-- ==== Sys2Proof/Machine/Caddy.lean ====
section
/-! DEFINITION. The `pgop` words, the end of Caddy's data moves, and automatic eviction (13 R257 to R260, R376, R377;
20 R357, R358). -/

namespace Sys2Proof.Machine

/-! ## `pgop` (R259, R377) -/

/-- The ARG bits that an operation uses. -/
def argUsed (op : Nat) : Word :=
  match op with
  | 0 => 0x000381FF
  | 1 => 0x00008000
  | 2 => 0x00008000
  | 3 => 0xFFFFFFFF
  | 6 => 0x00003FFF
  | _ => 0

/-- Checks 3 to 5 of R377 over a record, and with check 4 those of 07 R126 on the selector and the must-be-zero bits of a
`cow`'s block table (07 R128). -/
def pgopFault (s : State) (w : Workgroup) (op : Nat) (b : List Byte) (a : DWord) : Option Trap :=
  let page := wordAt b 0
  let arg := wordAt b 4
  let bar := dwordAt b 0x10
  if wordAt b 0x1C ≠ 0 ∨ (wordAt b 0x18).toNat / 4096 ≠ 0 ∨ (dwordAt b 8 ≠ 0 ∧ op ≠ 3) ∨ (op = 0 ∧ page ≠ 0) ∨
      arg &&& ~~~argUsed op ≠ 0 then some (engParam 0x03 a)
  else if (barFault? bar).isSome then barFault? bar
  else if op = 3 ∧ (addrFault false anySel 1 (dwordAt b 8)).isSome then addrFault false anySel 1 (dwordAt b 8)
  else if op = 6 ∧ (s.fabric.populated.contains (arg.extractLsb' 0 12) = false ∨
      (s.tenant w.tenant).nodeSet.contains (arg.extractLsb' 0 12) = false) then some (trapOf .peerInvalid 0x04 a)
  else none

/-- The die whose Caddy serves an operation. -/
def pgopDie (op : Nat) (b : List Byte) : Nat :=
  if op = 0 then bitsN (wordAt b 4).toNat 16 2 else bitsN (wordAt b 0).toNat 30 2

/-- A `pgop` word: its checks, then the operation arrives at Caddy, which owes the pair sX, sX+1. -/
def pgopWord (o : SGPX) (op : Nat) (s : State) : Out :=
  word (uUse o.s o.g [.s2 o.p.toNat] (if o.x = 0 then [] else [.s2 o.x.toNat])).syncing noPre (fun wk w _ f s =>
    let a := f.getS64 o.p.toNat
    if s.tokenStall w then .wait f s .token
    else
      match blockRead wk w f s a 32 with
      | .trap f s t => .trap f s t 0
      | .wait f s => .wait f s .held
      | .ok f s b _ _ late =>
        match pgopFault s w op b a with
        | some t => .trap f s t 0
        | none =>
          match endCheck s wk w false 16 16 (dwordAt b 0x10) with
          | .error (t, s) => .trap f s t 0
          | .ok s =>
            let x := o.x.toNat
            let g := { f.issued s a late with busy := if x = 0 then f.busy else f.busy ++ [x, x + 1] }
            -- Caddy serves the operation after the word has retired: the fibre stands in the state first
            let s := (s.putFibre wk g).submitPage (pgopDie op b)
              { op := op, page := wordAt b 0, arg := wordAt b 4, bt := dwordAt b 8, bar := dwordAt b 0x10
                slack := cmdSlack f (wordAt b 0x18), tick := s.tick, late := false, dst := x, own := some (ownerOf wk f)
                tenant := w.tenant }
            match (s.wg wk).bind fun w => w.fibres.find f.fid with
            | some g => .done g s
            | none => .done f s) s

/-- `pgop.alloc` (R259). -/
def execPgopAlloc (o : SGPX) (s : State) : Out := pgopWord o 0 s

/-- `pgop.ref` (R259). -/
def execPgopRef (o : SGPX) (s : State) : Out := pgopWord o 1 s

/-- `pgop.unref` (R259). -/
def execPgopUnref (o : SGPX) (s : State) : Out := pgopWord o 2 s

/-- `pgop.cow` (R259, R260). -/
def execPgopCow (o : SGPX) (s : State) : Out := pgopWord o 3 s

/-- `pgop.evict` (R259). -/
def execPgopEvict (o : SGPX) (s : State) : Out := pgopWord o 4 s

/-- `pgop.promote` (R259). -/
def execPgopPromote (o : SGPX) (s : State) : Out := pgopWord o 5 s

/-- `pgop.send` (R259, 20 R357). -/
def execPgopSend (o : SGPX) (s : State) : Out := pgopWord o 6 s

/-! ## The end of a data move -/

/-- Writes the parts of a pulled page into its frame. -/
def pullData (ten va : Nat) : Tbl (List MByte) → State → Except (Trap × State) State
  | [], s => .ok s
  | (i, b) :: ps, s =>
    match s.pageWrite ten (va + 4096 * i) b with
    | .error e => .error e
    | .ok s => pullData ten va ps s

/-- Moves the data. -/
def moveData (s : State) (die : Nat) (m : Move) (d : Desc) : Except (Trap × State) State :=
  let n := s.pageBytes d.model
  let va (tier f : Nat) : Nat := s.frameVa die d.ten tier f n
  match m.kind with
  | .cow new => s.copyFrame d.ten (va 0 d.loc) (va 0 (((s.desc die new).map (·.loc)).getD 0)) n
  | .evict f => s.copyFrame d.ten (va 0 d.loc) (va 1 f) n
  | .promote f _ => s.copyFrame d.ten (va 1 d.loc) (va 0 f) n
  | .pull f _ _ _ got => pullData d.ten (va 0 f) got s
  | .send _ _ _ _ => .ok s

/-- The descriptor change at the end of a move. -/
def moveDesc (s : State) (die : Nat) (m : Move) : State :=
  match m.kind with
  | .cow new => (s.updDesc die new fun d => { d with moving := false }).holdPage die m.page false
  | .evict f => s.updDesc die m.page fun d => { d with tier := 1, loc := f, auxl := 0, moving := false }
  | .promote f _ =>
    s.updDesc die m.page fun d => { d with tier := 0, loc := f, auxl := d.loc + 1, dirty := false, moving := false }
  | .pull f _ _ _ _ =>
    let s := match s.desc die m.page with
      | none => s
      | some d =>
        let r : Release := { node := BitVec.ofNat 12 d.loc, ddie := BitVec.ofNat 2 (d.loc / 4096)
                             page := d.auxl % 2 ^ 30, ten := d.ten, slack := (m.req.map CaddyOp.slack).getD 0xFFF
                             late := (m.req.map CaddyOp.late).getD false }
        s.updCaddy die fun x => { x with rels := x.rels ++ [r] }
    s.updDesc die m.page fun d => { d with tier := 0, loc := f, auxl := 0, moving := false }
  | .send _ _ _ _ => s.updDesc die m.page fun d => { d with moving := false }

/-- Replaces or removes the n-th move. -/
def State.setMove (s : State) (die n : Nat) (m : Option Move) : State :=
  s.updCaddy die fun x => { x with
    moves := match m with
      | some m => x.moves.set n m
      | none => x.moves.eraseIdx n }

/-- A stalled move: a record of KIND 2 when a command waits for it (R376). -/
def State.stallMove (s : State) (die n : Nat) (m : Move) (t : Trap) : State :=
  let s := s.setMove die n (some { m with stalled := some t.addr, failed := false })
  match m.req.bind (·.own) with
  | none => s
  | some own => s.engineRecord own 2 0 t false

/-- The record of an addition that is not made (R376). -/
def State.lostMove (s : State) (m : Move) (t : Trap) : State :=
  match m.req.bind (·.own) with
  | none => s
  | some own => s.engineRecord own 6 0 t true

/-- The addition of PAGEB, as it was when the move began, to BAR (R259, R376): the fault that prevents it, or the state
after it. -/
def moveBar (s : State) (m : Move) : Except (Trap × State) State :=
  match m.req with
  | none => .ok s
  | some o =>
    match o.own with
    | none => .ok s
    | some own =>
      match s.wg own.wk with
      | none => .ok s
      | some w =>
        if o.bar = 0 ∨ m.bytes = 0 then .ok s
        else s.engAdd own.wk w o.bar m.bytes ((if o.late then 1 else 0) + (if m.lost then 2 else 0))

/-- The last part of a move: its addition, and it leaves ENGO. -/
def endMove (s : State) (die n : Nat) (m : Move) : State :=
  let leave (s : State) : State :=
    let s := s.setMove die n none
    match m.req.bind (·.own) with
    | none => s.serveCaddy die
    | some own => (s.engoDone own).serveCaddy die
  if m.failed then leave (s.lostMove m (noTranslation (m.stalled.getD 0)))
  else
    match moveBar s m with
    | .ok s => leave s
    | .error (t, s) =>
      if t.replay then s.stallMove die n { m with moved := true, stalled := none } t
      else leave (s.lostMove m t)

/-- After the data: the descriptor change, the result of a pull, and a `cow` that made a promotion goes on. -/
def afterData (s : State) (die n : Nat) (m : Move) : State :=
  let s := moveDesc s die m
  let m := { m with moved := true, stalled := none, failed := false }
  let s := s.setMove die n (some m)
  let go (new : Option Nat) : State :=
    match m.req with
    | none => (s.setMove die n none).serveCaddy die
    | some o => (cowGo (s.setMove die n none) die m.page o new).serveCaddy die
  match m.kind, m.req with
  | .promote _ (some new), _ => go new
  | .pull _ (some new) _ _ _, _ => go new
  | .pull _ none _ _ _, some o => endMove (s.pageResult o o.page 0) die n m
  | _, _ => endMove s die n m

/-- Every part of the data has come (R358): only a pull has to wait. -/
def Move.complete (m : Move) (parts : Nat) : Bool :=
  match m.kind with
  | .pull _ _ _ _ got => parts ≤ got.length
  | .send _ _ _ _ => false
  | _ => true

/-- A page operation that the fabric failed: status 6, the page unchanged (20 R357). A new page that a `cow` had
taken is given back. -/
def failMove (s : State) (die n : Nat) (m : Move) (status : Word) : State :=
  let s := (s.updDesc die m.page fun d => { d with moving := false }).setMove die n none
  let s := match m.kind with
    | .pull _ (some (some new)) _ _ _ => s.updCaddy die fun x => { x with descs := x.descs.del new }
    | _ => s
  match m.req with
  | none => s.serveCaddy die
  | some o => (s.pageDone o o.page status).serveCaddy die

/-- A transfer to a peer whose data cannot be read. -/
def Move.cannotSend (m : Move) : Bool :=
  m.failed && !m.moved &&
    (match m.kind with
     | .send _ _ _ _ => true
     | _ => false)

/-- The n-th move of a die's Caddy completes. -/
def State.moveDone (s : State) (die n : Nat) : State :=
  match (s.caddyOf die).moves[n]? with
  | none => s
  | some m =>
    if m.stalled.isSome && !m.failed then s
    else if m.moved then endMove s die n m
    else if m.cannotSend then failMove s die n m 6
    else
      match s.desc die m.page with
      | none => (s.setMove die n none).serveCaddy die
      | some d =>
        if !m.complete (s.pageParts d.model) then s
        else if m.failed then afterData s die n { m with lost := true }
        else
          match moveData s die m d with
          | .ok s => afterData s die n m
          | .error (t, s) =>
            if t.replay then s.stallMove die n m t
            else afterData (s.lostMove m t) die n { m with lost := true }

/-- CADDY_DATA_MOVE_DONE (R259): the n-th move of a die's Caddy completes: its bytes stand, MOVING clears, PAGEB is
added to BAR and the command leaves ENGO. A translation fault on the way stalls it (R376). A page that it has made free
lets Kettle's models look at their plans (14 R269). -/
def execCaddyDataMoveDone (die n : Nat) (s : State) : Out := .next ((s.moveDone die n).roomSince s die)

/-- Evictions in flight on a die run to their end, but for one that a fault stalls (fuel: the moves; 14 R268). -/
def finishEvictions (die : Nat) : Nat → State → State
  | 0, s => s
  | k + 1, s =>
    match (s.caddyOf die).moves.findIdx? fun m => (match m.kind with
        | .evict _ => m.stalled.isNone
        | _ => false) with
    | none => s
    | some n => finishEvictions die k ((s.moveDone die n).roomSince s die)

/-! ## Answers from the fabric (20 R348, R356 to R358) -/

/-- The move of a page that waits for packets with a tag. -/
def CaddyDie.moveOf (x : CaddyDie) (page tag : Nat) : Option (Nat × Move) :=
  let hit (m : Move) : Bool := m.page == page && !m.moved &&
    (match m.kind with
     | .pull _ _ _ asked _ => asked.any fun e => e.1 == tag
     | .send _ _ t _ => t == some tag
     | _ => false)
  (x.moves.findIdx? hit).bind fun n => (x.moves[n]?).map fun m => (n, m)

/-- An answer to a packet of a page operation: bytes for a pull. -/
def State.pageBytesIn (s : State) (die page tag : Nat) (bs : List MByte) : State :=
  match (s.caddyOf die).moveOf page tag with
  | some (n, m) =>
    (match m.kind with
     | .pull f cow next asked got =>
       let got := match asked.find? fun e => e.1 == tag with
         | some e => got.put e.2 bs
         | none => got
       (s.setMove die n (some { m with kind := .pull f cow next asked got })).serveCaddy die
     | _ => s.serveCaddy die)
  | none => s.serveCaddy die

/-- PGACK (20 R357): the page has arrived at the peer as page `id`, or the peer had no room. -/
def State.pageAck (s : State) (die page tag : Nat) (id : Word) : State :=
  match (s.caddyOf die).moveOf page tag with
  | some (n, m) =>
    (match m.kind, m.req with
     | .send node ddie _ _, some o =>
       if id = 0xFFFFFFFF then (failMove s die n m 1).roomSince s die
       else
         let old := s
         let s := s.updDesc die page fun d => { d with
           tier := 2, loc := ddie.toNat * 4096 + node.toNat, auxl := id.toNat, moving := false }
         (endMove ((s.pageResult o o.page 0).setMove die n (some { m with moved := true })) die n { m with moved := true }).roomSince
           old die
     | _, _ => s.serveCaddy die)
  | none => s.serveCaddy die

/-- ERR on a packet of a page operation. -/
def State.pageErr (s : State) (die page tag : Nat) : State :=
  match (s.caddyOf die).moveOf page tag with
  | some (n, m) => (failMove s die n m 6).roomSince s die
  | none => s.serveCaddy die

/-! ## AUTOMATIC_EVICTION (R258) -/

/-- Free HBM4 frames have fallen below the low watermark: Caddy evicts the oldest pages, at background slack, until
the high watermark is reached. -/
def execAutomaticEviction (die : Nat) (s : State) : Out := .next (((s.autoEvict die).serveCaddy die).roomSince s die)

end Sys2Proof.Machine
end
○ ○ ○
→ **Assignment**
Filter the listing above for lines with the word "command", and copy each one you find.

→ **Finished exercise**
/-- A stalled move: a record of KIND 2 when a command waits for it (R376). -/
added to BAR and the command leaves ENGO. A translation fault on the way stalls it (R376). A page that it has made free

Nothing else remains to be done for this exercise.